CDNs have the technology infrastructure you need -- but there are many of them out there, each promising to deliver your content better and faster. To justify and manage a relationship with CDNs, you need to evaluate their performance to be sure they can solve your specific problem and to validate your investment. Here are several suggestions for how to do that:


1. Make meaningful comparisons. Just as you would when you make infrastructure upgrades, you need to take measurements that allow you to compare performance levels, including:


  • Against your baseline: Test the CDN before making a commitment. How do their performance figures compare to your previous baseline for streaming delivery?


  • Against competing providers: Shop around. Compare CDNs against each other to seek optimal performance. Chances are some CDNs may be stronger in particular regions than others; you may want to hold multiple vendor contracts that apply each CDN to its region of greatest strength.

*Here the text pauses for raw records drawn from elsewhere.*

/-- COPY_BEAT_DELIVERY (R263): the destination row through the K path, then the countdowns in the order of
12_barrier R287. -/
def execCopyBeatDelivery (s : State) : Host.Outcome State Fault Refusal :=
  match s.arg with
  | .copyBeatDelivery b =>
    let s := padStore s b.dst b.addr 64 b.data.toNat
    .next (post s ⟨s.now, ordBeat, b.src, some b.own, .operationLanding b.own (.barBeat b), .none⟩)
  | _ => .fault .noOperand

/-- The owner a fault at a delivery is charged to: the gang of the receiving tile, if one drives it (12_barrier R288). -/
def deliveryOwner (s : State) (own : Owner) (t : TileName) : Owner :=
  match gangAt s t with
  | some g => { own with ctx := (gangOf s g).ctx }
  | none => own

/-- Count one beat down in a record; a FREE record is the STRAY fault of the delivery, at the tile that receives it (R280,
R288). -/
def countBeat (s : State) (own : Owner) (at_ t : TileName) (n : Nat) (inbound : Bool) : State :=
  let r := getBar s t n
  if r.state = 0 then raiseDelivery s (deliveryOwner s own at_) 13 5 (BitVec.ofNat 64 n) at_
  else
    let s := putBar s t n (if inbound then { r with inb := r.inb - 1 } else { r with outb := r.outb - 1 })
    post s ⟨s.now, ordDone, t, some own, .operationLanding own (.barCheck t n), .none⟩

/-- The countdown of a delivered beat; after the last one the copy ends and its COPY event is posted (R263), whose payload
no rule gives (log 17). -/
def landBarBeat (s : State) (b : CopyBeat) : State :=
  let s := match b.dstBar with | some n => countBeat s b.own b.dst b.dst n true | none => s
  let s := match b.srcBar with | some n => countBeat s b.own b.dst b.src n false | none => s
  match tabGet (slabOf s b.src).copies b.num with
  | none => s
  | some c =>
    if c.delivered + 1 < c.nb then
      modSlab s b.src fun sl => { sl with copies := tabPut sl.copies b.num { c with delivered := c.delivered + 1 } }
    else
      let s := modSlab s b.src fun sl => { sl with copies := tabDel sl.copies b.num }
      if c.post then postEventAt s b.src b.src (openEvent 6 (BitVec.ofNat 16 b.num)) else s

/-- KSTAT (R264): it names no remote party, so its result stands in slab 0 alone (11_group R269, 16_context R379; log 24). -/
def execKstat (g : BitVec 5) (src : BitVec 9) (s : State) : Host.Outcome State Fault Refusal :=
  slotStep s g 675 fun is s =>
    let t := is.gang
    untagged s is (gangTiles s t) src fun s =>
      let w := (readScalar s is t src).val
      let cs := (slabOf s t).copies
      let v : Word :=
        if w.getLsbD 7 then BitVec.ofNat 64 cs.length
        else match tabGet cs (w.toNat % 128) with
          | some c => BitVec.ofNat 64 (2 ^ 63 + (c.nb - c.delivered) * 2 ^ 32)
          | none => 0
      postLand s (issueOwner s is) (s.now + 1) (.slRes t 155 (.plain v))

end Sys2Proof.Machine
end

  • Against in-house performance: Even after you contract with a vendor, test the CDN against your servers. What's the performance gain? What is the differential, the degree of improvement provided by the CDN? Over time, does the CDN continue to provide a significant improvement in performance? Or is the differential shrinking as the months pass?

    2. Watch the delivery sources. You need to know precisely where your multimedia content is coming from. In general, there are two areas of concern:


  • CDN sources: You may have contracted a given CDN by virtue of its proximity to an important market, such as Southeast Asia. But is the CDN really distributing your videos from Singapore -- or are they sending them via California? You can establish monitoring that tracks the true sources for you.


  • Third-party content: Even though advertising and consumer-generated content doesn't come from you, its performance reflects on your site, business and brand. Apply your testing methodology to third-party streamed content to be sure it's consistent with your site -- and with your visitors' expectations.

    3. Create workable service level agreements (SLAs). SLAs articulate your expectations and your vendor's promise of performance. Yet too many SLAs aren't worth the paper they're written on, generating dissatisfaction, frustration and, in the worst cases, litigation.

    To avoid this, craft a mutually agreeable SLA that is:


  • Quantifiable: Every expectation and promise must be assigned a hard number. That way, you replace subjective "understandings" with objective goals both parties can see and measure.


  • Measurable: If it can't be measured, it can't be monitored. Your agreement must be predicated on actions that can be measured against baselines and expectations.


  • Achievable: Unrealistic goals suit no one's purposes. Set objectives that all parties can reasonably expect to accomplish.


  • Flexible: Online and multimedia technologies are evolving at a breakneck speed. Be sure your SLA can accommodate new tools and new opportunities.

    You and your CDN should also share common ground on the execution of the SLA. Be sure to specify:


  • Data set: What will be measured and using which numbers? The figures by which your CDN agrees to be measured must be consistent with the metrics you use to monitor in-house performance; this is the only way to identify meaningful differentials that reveal value.


  • Testing methodology: Define what will be measured, how it will be measured, and from what point or points on the distribution path it will be measured.


  • Frequency: How often will the tests be conducted and reviewed?


    Finally, consider using an independent third party to test and monitor your SLAs. As an outside resource, an independent tester can provide unbiased data both parties can trust. Ultimately, your content is only as strong as your users' ability to access it without error or frustration.